From the records below, please repeat exactly the line that has "crc := 0x77B79C2D#32, cnt", the line that has "a schedule. -/", and every line between them, and nothing else.

*** Opening of EXERCISE DATA ***

-- ==== Sys2Proof/Tests/Slice0.lean ====
section
/-! SUPPORT. The model's own tests, with expected values from the spec's vectors (95_test_vectors.md) and rules, and a witness for every
obligation that has hypotheses. -/

namespace Sys2Proof.Machine.Test

/-! ### Small states -/

/-- The next state of an outcome, in a form that can be compared. -/
def after (o : Host.Outcome State Fault Refusal) : Option State :=
  match o with
  | .next t => some t
  | .fault _ | .refused _ => none

/-- U16 in a phase, as a run can leave it: ACTIVE after the first byte of S1, SHIFT after LOAD16 of 0xA3 (R82), DONE with the result of
S2, FAULT after a ProtocolError. -/
def unit16 : Phase → Unit16
  | .idle => { crc := 0x0000#16, wrk := 0x0000#16, cnt := 0#4, ph := .idle, fcause := 0#2 }
  | .active => { crc := 0x7940#16, wrk := 0x7940#16, cnt := 0#4, ph := .active, fcause := 0#2 }
  | .shift => { crc := 0x0000#16, wrk := 0x00A3#16, cnt := 8#4, ph := .shift, fcause := 0#2 }
  | .done => { crc := 0xBB3D#16, wrk := 0xBB00#16, cnt := 0#4, ph := .done, fcause := 0#2 }
  | .fault => { crc := 0x7940#16, wrk := 0x7940#16, cnt := 0#4, ph := .fault, fcause := 2#2 }

/-- U32 in a phase: SHIFT after LOAD32 of 0x31 (R100), ACTIVE and DONE as in P2. -/
def unit32 : Phase → Unit32
  | .idle => { crc := 0x00000000#32, cnt := 0#4, ph := .idle, fcause := 0#2 }
  | .active => { crc := 0x77B79C2D#32, cnt := 0#4, ph := .active, fcause := 0#2 }
  | .shift => { crc := 0xFFFFFFCE#32, cnt := 8#4, ph := .shift, fcause := 0#2 }
  | .done => { crc := 0x884863D2#32, cnt := 0#4, ph := .done, fcause := 0#2 }
  | .fault => { crc := 0x7C231048#32, cnt := 0#4, ph := .fault, fcause := 1#2 }

/-- Both units in a phase, with words to present and a schedule. -/
def st (p q : Phase) (port : List CmdWord) (sched : List Config.Turn) : State :=
  { u16 := unit16 p, u32 := unit32 q, port := port, sched := sched, tick := 0 }

/-- The fold of U16 with its ninth step due (R82: `wrk` = 0x7940 and `cnt` = 0), from the register 0x7940 of V2's second byte. -/
def foldDue : State :=
  { st .shift .idle [] [.own .u16] with
    u16 := { crc := 0x7940#16, wrk := 0x0E40#16, cnt := 0#4, ph := .shift, fcause := 0#2 } }

/-- The fold of U32 with its eighth step due (R100: `cnt` = 1). -/
def lastStepDue : State :=
  { st .idle .shift [] [.own .u32] with u32 := { crc := 0xF8462090#32, cnt := 1#4, ph := .shift, fcause := 0#2 } }

/-- The five phases. -/
def phases : List Phase := [.idle, .active, .shift, .done, .fault]

/-! ### Well-formedness -/

/-- R136: an absent input is refused. -/
theorem test_wf_absent_input : messageWellFormed none = false := by decide

/-- R136: an element above 255 is refused. -/
theorem test_wf_element_256 : messageWellFormed (some [0, 255, 256]) = false := by decide

/-- R136: a negative element is refused. -/
theorem test_wf_element_minus1 : messageWellFormed (some [-1]) = false := by decide

/-- R136, R31: bytes and the empty message are well formed. -/
theorem test_wf_bytes : messageWellFormed (some [0, 255]) = true ∧ messageWellFormed (some []) = true := by decide

/-- R51: the two ends of each reserved range, and the legal words next to them. -/
theorem test_wf_reserved_ends :
    ([0x000#11, 0x0FF#11, 0x400#11, 0x4FF#11, 0x101#11, 0x1FF#11, 0x501#11, 0x5FF#11, 0x301#11, 0x3FF#11, 0x701#11, 0x7FF#11].all
      isReservedWord) = true ∧
    ([0x100#11, 0x200#11, 0x2FF#11, 0x300#11, 0x500#11, 0x600#11, 0x6FF#11, 0x700#11].any isReservedWord) = false := by
  decide

/-- R58: only 0x20 to 0x7E may appear in a string operand. -/
theorem test_wf_text : textWellFormed [Char.ofNat 0x7F] = false ∧ textWellFormed [Char.ofNat 0x1F] = false ∧
    textWellFormed [Char.ofNat 0x20, Char.ofNat 0x7E] = true := by
  decide

/-- R48: no instruction is ill formed, for its operand is eight bits wide. -/
theorem test_wf_every_instruction (i : Instr) : i.wellFormed = true := by
  cases i with
  | byte16 b => simpa [Instr.wellFormed] using Nat.le_of_lt_succ b.isLt
  | byte32 b => simpa [Instr.wellFormed] using Nat.le_of_lt_succ b.isLt
  | _ => rfl

/-! ### Decoding: the words of V30, written out bit by bit (R45, R49) -/

theorem test_decode_start16 : decode 0b00100000000#11 = .legal .start16 := by decide

theorem test_decode_byte16 : decode 0b01010100011#11 = .legal (.byte16 0xA3#8) := by decide

theorem test_decode_finish16 : decode 0b01100000000#11 = .legal .finish16 := by decide

theorem test_decode_start32 : decode 0b10100000000#11 = .legal .start32 := by decide

theorem test_decode_byte32 : decode 0b11000110001#11 = .legal (.byte32 0x31#8) := by decide

theorem test_decode_finish32 : decode 0b11100000000#11 = .legal .finish32 := by decide

/-- V30, the reserved rows, each refused by its reason and for its unit. -/
theorem test_decode_reserved :
    decode 0b00000000000#11 = .reserved .u16 .opZero ∧ decode 0b10011111111#11 = .reserved .u32 .opZero ∧
    decode 0b00100000001#11 = .reserved .u16 .startWithData ∧ decode 0b10110100011#11 = .reserved .u32 .startWithData ∧
    decode 0b01100000001#11 = .reserved .u16 .finishWithData ∧ decode 0b11111111111#11 = .reserved .u32 .finishWithData := by
  decide

/-- A table number that needs a twelfth bit is no word; one within 16 bits is. -/
theorem test_table_word : decodeTableWord 16 0x8100 = none ∧ decodeTableWord 16 0x2FF = some (.byte16 0xFF#8) ∧
    decodeTableWord 11 0x101 = none := by
  decide

/-! ### One step: the cells of V31 and the first rows of R82 and R100 -/

/-- V31, row DONE and 0x100: the old result is gone. -/
theorem test_start16_from_done : (after (exec .start16 (st .done .idle [] []))).map (fun t => (t.u16.ph, t.u16.crc, status16 t, res16 t)) =
    some (.active, 0x0000#16, 0b00000#5, none) := by
  decide

/-- V31, row ACTIVE and 0x100: a ProtocolError, not a second initialisation. -/
theorem test_start16_in_active : (after (exec .start16 (st .active .idle [] []))).map (fun t => (t.u16.crc, status16 t)) =
    some (0x7940#16, 0b10100#5) := by
  decide

/-- V2, second byte: `wrk` is loaded from the low byte of `crc`, which is kept. -/
theorem test_byte16_loads : (after (exec (.byte16 0x57#8) (st .active .idle [] []))).map (fun t => (t.u16.wrk, t.u16.crc, t.u16.cnt, status16 t)) =
    some (0x0017#16, 0x7940#16, 8#4, 0b00001#5) := by
  decide

/-- V31, row IDLE and 0x231. -/
theorem test_byte16_in_idle : (after (exec (.byte16 0x31#8) (st .idle .idle [] []))).map (fun t => (t.u16, status16 t)) =
    some ({ unit16 .idle with ph := .fault, fcause := 2#2 }, 0b10100#5) := by
  decide

/-- P6's accepted neighbour: 0x300 after one byte publishes 0x7940. -/
theorem test_finish16_publishes : (after (exec .finish16 (st .active .idle [] []))).map (fun t => (res16 t, status16 t)) =
    some (some 0x7940#16, 0b00010#5) := by
  decide

/-- V31, row DONE and 0x300: no second publication, and the result is gone. -/
theorem test_finish16_in_done : (after (exec .finish16 (st .done .idle [] []))).map (fun t => (t.u16.crc, res16 t, status16 t)) =
    some (0xBB3D#16, none, 0b10100#5) := by
  decide

/-- R95's example. -/
theorem test_start32_from_idle : (after (exec .start32 (st .idle .idle [] []))).map (fun t => (t.u32.crc, t.u32.ph, status32 t)) =
    some (0xFFFFFFFF#32, .active, 0b00000#5) := by
  decide

/-- R141: a faulted unit discards START32. -/
theorem test_start32_in_fault : after (exec .start32 (st .idle .fault [] [])) = some (st .idle .fault [] []) := by
  decide

/-- P2: BYTE32 '3' leaves bits 31:8 of the register as they are (V22: 0xB0ACBB32 and 0x33 give 0xB0ACBB01). -/
theorem test_byte32_loads :
    (after (exec (.byte32 0x33#8) { st .idle .active [] [] with u32 := { unit32 .active with crc := 0xB0ACBB32#32 } })).map
      (fun t => (t.u32.crc, t.u32.cnt, status32 t)) = some (0xB0ACBB01#32, 8#4, 0b00001#5) := by
  decide

/-- R139: BYTE32 in DONE. -/
theorem test_byte32_in_done : (after (exec (.byte32 0x31#8) (st .idle .done [] []))).map (fun t => (t.u32.crc, t.u32.cnt, status32 t)) =
    some (0x884863D2#32, 0#4, 0b10100#5) := by
  decide

/-- R97's example, S6. -/
theorem test_finish32_inverts : (after (exec .finish32 (st .idle .active [] []))).map (fun t => (res32 t, status32 t)) =
    some (some 0x884863D2#32, 0b00010#5) := by
  decide

/-- R97: the inversion is applied once. -/
theorem test_finish32_in_done : (after (exec .finish32 (st .idle .done [] []))).map (fun t => (t.u32.crc, res32 t)) =
    some (0x884863D2#32, none) := by
  decide

/-- R82, first division step of 0xA3. -/
theorem test_bitstep16 : (after (step (st .shift .idle [] [.own .u16]))).map (fun t => (t.u16.wrk, t.u16.cnt, t.u16.ph)) =
    some (0xA050#16, 7#4, .shift) := by
  decide

/-- R79's second operand pair in V2: 0x0079 ^ 0x0E40. -/
theorem test_fold16 : (after (step foldDue)).map (fun t => (t.u16.crc, t.u16.wrk, t.u16.ph)) = some (0x0E39#16, 0x0E40#16, .active) := by
  decide

/-- R100, first division step of 0x31: the shift is logical. -/
theorem test_bitstep32 : (after (step (st .idle .shift [] [.own .u32]))).map (fun t => (t.u32.crc, t.u32.cnt, t.u32.ph)) =
    some (0x7FFFFFE7#32, 7#4, .shift) := by
  decide

/-- R100, the eighth step, which ends the fold. -/
theorem test_bitstep32_last : (after (step lastStepDue)).map (fun t => (t.u32.crc, t.u32.cnt, t.u32.ph)) =
    some (0x7C231048#32, 0#4, .active) := by
  decide
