-- ==== Sys2Proof/Machine/Operands.lean ====
section
/-! DEFINITION. Operand assembly (30_encoding.md R62): the only operand that is not used as it
arrives is the shift amount. -/

namespace Sys2Proof.Machine

/-- `s = zext_8(SHAMT[7:0])`, in `[0, 255]` (R62): bits 31 to 8 are ignored, so an amount of 256 or
more wraps. -/
def shiftAmount (shamt : BitVec 32) : Nat := (shamt.extractLsb' 0 8).toNat

end Sys2Proof.Machine
end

*** Close of EXERCISE DATA ***

§ **RESPONSE**
  | .active => { crc := 0x77B79C2D#32, cnt := 0#4, ph := .active, fcause := 0#2 }
  | .shift => { crc := 0xFFFFFFCE#32, cnt := 8#4, ph := .shift, fcause := 0#2 }
  | .done => { crc := 0x884863D2#32, cnt := 0#4, ph := .done, fcause := 0#2 }
  | .fault => { crc := 0x7C231048#32, cnt := 0#4, ph := .fault, fcause := 1#2 }

/-- Both units in a phase, with words to present and a schedule. -/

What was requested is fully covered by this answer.